You ask your friends in common about this guy, what his story is, why he’s contacting you. They say he saw your profile linked in one of their pics, liked your profile pic, and asked about you. Then a message from him appears. “Hey, ——- said you were pretty rad. I dig your book selections. Let me know if you’d like to get a beer sometime.” So you friend him, but you place him on one of your limited viewing lists, aptly titled “No Seeski.” You’re cautious, after all.
Brief conversations ensue. He forwards you an NPR article he thinks you’d like. You give him some recommendations for bars in his neighborhood. You decide to become friends. After scouring over his profile with eyes of steel wool (followed by a thorough Google search/GIS), you acquiesce. There’s a possibility there.

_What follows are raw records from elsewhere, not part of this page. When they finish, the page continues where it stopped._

/-- No byte left; A13b; a back-reference without its second byte, after nothing was written; each code that runs. -/
theorem witness_CodeCutShortIsEndOfInput :
    (let s := codeState [] 1#16 1 []
     s.status = .running ∧ s.phase = .p8Codes ∧ s.destPos < s.p8Len.toNat ∧ s.input.length ≤ s.p8Src) ∧
    (let s := codeState [0x00#8] 1#16 1 []
     s.input[s.p8Src]? = some 0x00#8 ∧ s.input.length ≤ s.p8Src + 1) ∧
    (let s := codeState [0x3C#8] 1#16 1 []
     s.input[s.p8Src]? = some 0x3C#8 ∧ 60 ≤ (0x3C#8 : Byte).toNat ∧ s.input.length ≤ s.p8Src + 1) ∧
    (let s := codeState [0x3B#8] 1#16 1 []
     s.input[s.p8Src]? = some 0x3B#8 ∧ 0x3B#8 ≠ 0x00#8 ∧ (0x3B#8 : Byte).toNat < 60) ∧
    (let s := codeState [0x00#8, 0x41#8] 1#16 1 []
     s.input[s.p8Src]? = some 0x00#8 ∧ s.input[s.p8Src + 1]? = some 0x41#8) ∧
    (let s := codeState [0x3C#8, 0x22#8] 1#16 1 []
     s.input[s.p8Src]? = some 0x3C#8 ∧ s.input[s.p8Src + 1]? = some 0x22#8) := by decide +kernel

theorem witness_SymAppendsAlphabet :
    (codeState [] 1#16 1 []).destPos < (codeState [] 1#16 1 []).p8Cap ∧ (59#8 : Byte).toNat < 60 ∧
    60 ≤ (60#8 : Byte).toNat := by decide +kernel

/-- `3C 01` after one byte, up to the capacity 3. -/
theorem witness_BackCopiesEarlierBytes :
    outFilled (codeState [] 3#16 3 [(0, 0x61#8)]) ∧
    1 ≤ ((60#8 : Byte).toNat - 60) * 16 + (0x01#8 : Byte).toNat % 16 ∧
    ((60#8 : Byte).toNat - 60) * 16 + (0x01#8 : Byte).toNat % 16 ≤ (codeState [] 3#16 3 [(0, 0x61#8)]).destPos ∧
    (codeState [] 3#16 3 [(0, 0x61#8)]).destPos + ((0x01#8 : Byte).toNat / 16 + 2) ≤
      (codeState [] 3#16 3 [(0, 0x61#8)]).p8Cap :=
  ⟨outFilled_of_range rfl, by decide, by decide, by decide⟩

/-- Two written bytes `65 64` against trailers: the first matches; only the second does; none does. -/
def trailerState (t1 t2 : List Byte) : State :=
  { codeState [] 2#16 16 [(0, 0x65#8), (1, 0x64#8)] with cfg := { defaultConfig with trailer1 := t1, trailer2 := t2 } }

theorem witness_P8LoopEnds :
    ((trailerState [0x65#8, 0x64#8] [0x64#8]).status = .running ∧
      (trailerState [0x65#8, 0x64#8] [0x64#8]).phase = .p8Codes ∧
      (trailerState [0x65#8, 0x64#8] [0x64#8]).p8Len.toNat ≤ (trailerState [0x65#8, 0x64#8] [0x64#8]).destPos) ∧
    (∃ t, step (trailerState [0x65#8, 0x64#8] [0x64#8]) = .next t ∧ t.result = some 0) ∧
    (∃ t, step (trailerState [0x65#8] [0x64#8]) = .next t ∧ t.result = some 1) ∧
    (∃ t, step (trailerState [0x65#8] [0x64#8, 0x65#8, 0x64#8]) = .next t ∧ t.result = some 2) :=
  ⟨by decide +kernel, exists_next_of_after (by decide +kernel), exists_next_of_after (by decide +kernel),
    exists_next_of_after (by decide +kernel)⟩

theorem witness_P8IgnoresPxaRegisters :
    (callState .p8 []).phase = .p8Header ∧ (codeState [0x0D#8] 1#16 16 []).phase = .p8Codes := ⟨rfl, rfl⟩

/-- E3, A7 and X9 raise the three kinds. -/
theorem witness_HeaderKindsRaisedOnlyByTheirUnit :
    ((callState .pxa badMagicInput).Inv ∧ ∃ t, step (callState .pxa badMagicInput) = .next t ∧ t.err = .invalidHeader) ∧
    ((callState .p8 (p8Input 0x01#8 0x2C#8)).Inv ∧
      ∃ t, step (callState .p8 (p8Input 0x01#8 0x2C#8)) = .next t ∧ t.err = .outputExceeded) ∧
    ((callState .auto [0x3A#8, 0x63#8, 0x3A#8, 0x01#8]).Inv ∧
      ∃ t, step (callState .auto [0x3A#8, 0x63#8, 0x3A#8, 0x01#8]) = .next t ∧ t.err = .unsupported) :=
  ⟨⟨callState_inv _ _, exists_next_of_after (by decide +kernel)⟩,
    ⟨callState_inv _ _, exists_next_of_after (by decide +kernel)⟩,
    ⟨callState_inv _ _, exists_next_of_after (by decide +kernel)⟩⟩

/-- A fault in each of the five phases. -/
theorem witness_FaultKindsOfEachPhase :
    ((callState .auto []).Inv ∧ ∃ t, step (callState .auto []) = .next t ∧ t.status = .fault) ∧
    ((callState .pxa []).Inv ∧ ∃ t, step (callState .pxa []) = .next t ∧ t.status = .fault) ∧
    ((blockState [] 1#16 []).Inv ∧ ∃ t, step (blockState [] 1#16 []) = .next t ∧ t.status = .fault) ∧
    ((callState .p8 []).Inv ∧ ∃ t, step (callState .p8 []) = .next t ∧ t.status = .fault) ∧
    ((codeState [] 1#16 1 []).Inv ∧ ∃ t, step (codeState [] 1#16 1 []) = .next t ∧ t.status = .fault) :=
  ⟨⟨callState_inv _ _, exists_next_of_after (by decide +kernel)⟩,
    ⟨callState_inv _ _, exists_next_of_after (by decide +kernel)⟩,
    ⟨blockState_inv rfl (by decide), exists_next_of_after (by decide +kernel)⟩,
    ⟨callState_inv _ _, exists_next_of_after (by decide +kernel)⟩,
    ⟨codeState_inv rfl (by decide) (by decide), exists_next_of_after (by decide +kernel)⟩⟩

theorem witness_StepKeepsParameters : ∃ t, step (callState .pxa inputP1) = .next t ∧ t.status = .running :=
  exists_next_of_after (by decide +kernel)

/-- A COPY in each path, up to the capacity. -/
theorem witness_OutputOnlyGrows :
    ((blockState [0x06#8, 0x00#8] 4#16 [(0, 0x61#8)]).Inv ∧
      ∃ t, step (blockState [0x06#8, 0x00#8] 4#16 [(0, 0x61#8)]) = .next t ∧ (t.status, t.destPos) = (.running, 4)) ∧
    ((codeState [0x3C#8, 0x01#8] 3#16 3 [(0, 0x61#8)]).Inv ∧
      ∃ t, step (codeState [0x3C#8, 0x01#8] 3#16 3 [(0, 0x61#8)]) = .next t ∧ (t.status, t.destPos) = (.running, 3)) :=
  ⟨⟨blockState_inv rfl (by decide), exists_next_of_after (by decide +kernel)⟩,
    ⟨codeState_inv rfl (by decide) (by decide), exists_next_of_after (by decide +kernel)⟩⟩

/-- A LIT and the end of the loop. -/
theorem witness_StepKeepsInvariant :
    ((blockState [0x3D#8] 1#16 []).Inv ∧ ∃ t, step (blockState [0x3D#8] 1#16 []) = .next t ∧ t.status = .running) ∧
    ((blockState [] 1#16 [(0, 0x0F#8)]).Inv ∧
      ∃ t, step (blockState [] 1#16 [(0, 0x0F#8)]) = .next t ∧ t.status = .done) :=
  ⟨⟨blockState_inv rfl (by decide), exists_next_of_after (by decide +kernel)⟩,
    ⟨blockState_inv rfl (by decide), exists_next_of_after (by decide +kernel)⟩⟩

theorem witness_RunningStepAnswers :
    (blockState [0x02#8, 0x00#8, 0x09#8] 3#16 []).Inv ∧ (blockState [0x02#8, 0x00#8, 0x09#8] 3#16 []).status = .running :=
  ⟨blockState_inv rfl (by decide), rfl⟩

/-- P1 through the Dispatcher: `"-- "` (95_test_vectors.md P1, X3). -/
theorem witness_UncappedPxaReturnsRawLen :
    defaultConfig.wf ∧ ∃ t, runSteps 6 (State.start defaultConfig inputP1 none .auto 0) = .next t ∧
      (t.status, t.format, t.okBytes) = (.done, .pxa, some [0x2D#8, 0x2D#8, 0x20#8]) :=
  ⟨defaultConfig_wf, exists_next_of_after (by decide +kernel)⟩

/-- V70's input: one literal and a copy of three bytes. -/
def inputV70 : List Byte := pxaHeaderBytes ++ [0x00#8, 0x04#8, 0x00#8, 0x0B#8, 0x17#8, 0x1B#8, 0x00#8]

/-- P1 with a cap of 2 and with none (95_test_vectors.md P1c); V70 with a cap that cuts the copy (E5c) and with none
(E5b). -/
theorem witness_CappedPxaIsPrefix :
    defaultConfig.wf ∧
    (∃ s, runSteps 4 (State.start defaultConfig inputP1 (some 2) .pxa 0) = .next s ∧
      (s.status, s.okBytes) = (.done, some [0x2D#8, 0x2D#8])) ∧
    (∃ u, runSteps 5 (State.start defaultConfig inputP1 none .pxa 0) = .next u ∧ (u.status, u.format) = (.done, .pxa)) ∧
    (∃ s, runSteps 3 (State.start defaultConfig inputV70 (some 3) .pxa 0) = .next s ∧
      (s.status, s.err) = (.fault, .invalidBlock)) ∧
    (∃ u, runSteps 4 (State.start defaultConfig inputV70 none .pxa 0) = .next u ∧
      (u.status, u.format, u.okBytes) = (.done, .pxa, some [0x61#8, 0x61#8, 0x61#8, 0x61#8])) :=
  ⟨defaultConfig_wf, exists_next_of_after (by decide +kernel), exists_next_of_after (by decide +kernel),
    exists_next_of_after (by decide +kernel), exists_next_of_after (by decide +kernel)⟩

end Sys2Proof.Tests
end

section
/-! PROOFS. The state (10_state.md R10 to R31): what one step can do to it, said once (`Transition`), and from that the
invariant, the parameters, the output; then what the P8 path does not read. -/

namespace Sys2Proof.Machine

/-! ### The adaptive table keeps its inverse (10_state.md R14, R15) -/

/-- A table of 256 bytes that undoes `lpos` on the right is onto, hence one-to-one, so the other equation follows. -/
theorem tablesInverse_of_left {lit lpos : Table} (h : ∀ b : Byte, readTable lit (readTable lpos b) = b) :
    tablesInverse lit lpos := by
  have : Finite Byte := Finite.of_injective (fun b : Byte => b.toFin) (fun _ _ h => BitVec.toFin_inj.1 h)
  have hinj : Function.Injective (readTable lit) := Finite.injective_iff_surjective.2 fun b => ⟨_, h b⟩
  exact ⟨h, fun i => hinj (h _)⟩

/-- The position counters after a move to the front (43_literal_model.md R132): the byte moved is at 0, the bytes that
stood before it are one further. -/
theorem moveToFront_lpos {p : Byte} {t : Tables} (h : tablesInverse t.lit t.lpos) (b : Byte) :
    readTable (moveToFront p (readTable t.lit p) t).lpos b =
      if b = readTable t.lit p then 0#8
      else if readTable t.lpos b < p then readTable t.lpos b + 1#8 else readTable t.lpos b := by
  obtain ⟨hleft, hright⟩ := h
  have hpos : ∀ {k : Nat} {c : Byte}, k < 256 → readTable t.lit (BitVec.ofNat 8 k) = c →
      (readTable t.lpos c).toNat = k := by
    rintro k _ hk rfl
    rw [hright, BitVec.toNat_ofNat, Nat.mod_eq_of_lt hk]
  have hp := p.isLt
  obtain ⟨hmoved, hkept⟩ := shiftBack_lpos (n := p.toNat) (t := t) hp
    (fun j k hj hk e => (hpos (by omega) rfl).symm.trans (hpos (by omega) e.symm)) b
  simp only [moveToFront, readTable_writeTable]
  by_cases hb : b = readTable t.lit p
  · rw [if_pos hb, if_pos hb]
  · rw [if_neg hb, if_neg hb]
    by_cases hlt : readTable t.lpos b < p
    · rw [if_pos hlt]
      exact hmoved ⟨(readTable t.lpos b).toNat, hlt, by simp [hleft]⟩
    · rw [if_neg hlt]
      refine hkept fun k hk hkb => hlt ?_
      have := hpos (by omega) hkb
      rw [BitVec.lt_def]
      omega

The anticipation mounts. You look forward to each other’s messages. He leaves sarcastic comments on your status updates, and he Likes a photo of you traveling through Mexico last summer. You link a Jon Stewart clip to his Wall, and he loves it. That’s it. It’s time to meet. Pick a spot, shave your legs, tell your friends and let them idealize the outcome (and let your cynical brain believe them for the time being), and show up confident and optimistic.
And then this happens.
You knew you shouldn’t have skipped the obvious red flag that he didn’t know what a naiad is. And that he listed “Fast and the Furious” as one of his favorite movies and supports Ron Paul.
***
We’ve gotten into discussions about this in class many times before, and I was explaining it to one of my 17U volleyball players last night before practice as she was talking about how hard it was for her to focus in class. Because the generation that is just entering college this year has no knowledge of what the world was like before the Interwebz (and has collectively had cell phones since it was about 10, and has access to 500 TV channels at once, etc.), it wants instant gratification in the classroom, needs to be constantly multitasking, and easily loses focus on what is being taught. So while it has 1500 friends on facebook, half of whom are people they’ve never met who probably live on the other side of the planet, it doesn’t have the communication skills to shake hands with a neighbor, talk to someone face-to-face, or communicate properly. Which then rolls over into the classroom, the workplace, and society.
Who needs to subscribe to a dating website when you have facebook for free? I’m sure the success rate is pretty similar.
Oh, world. You just get kookier and kookier with every passing year.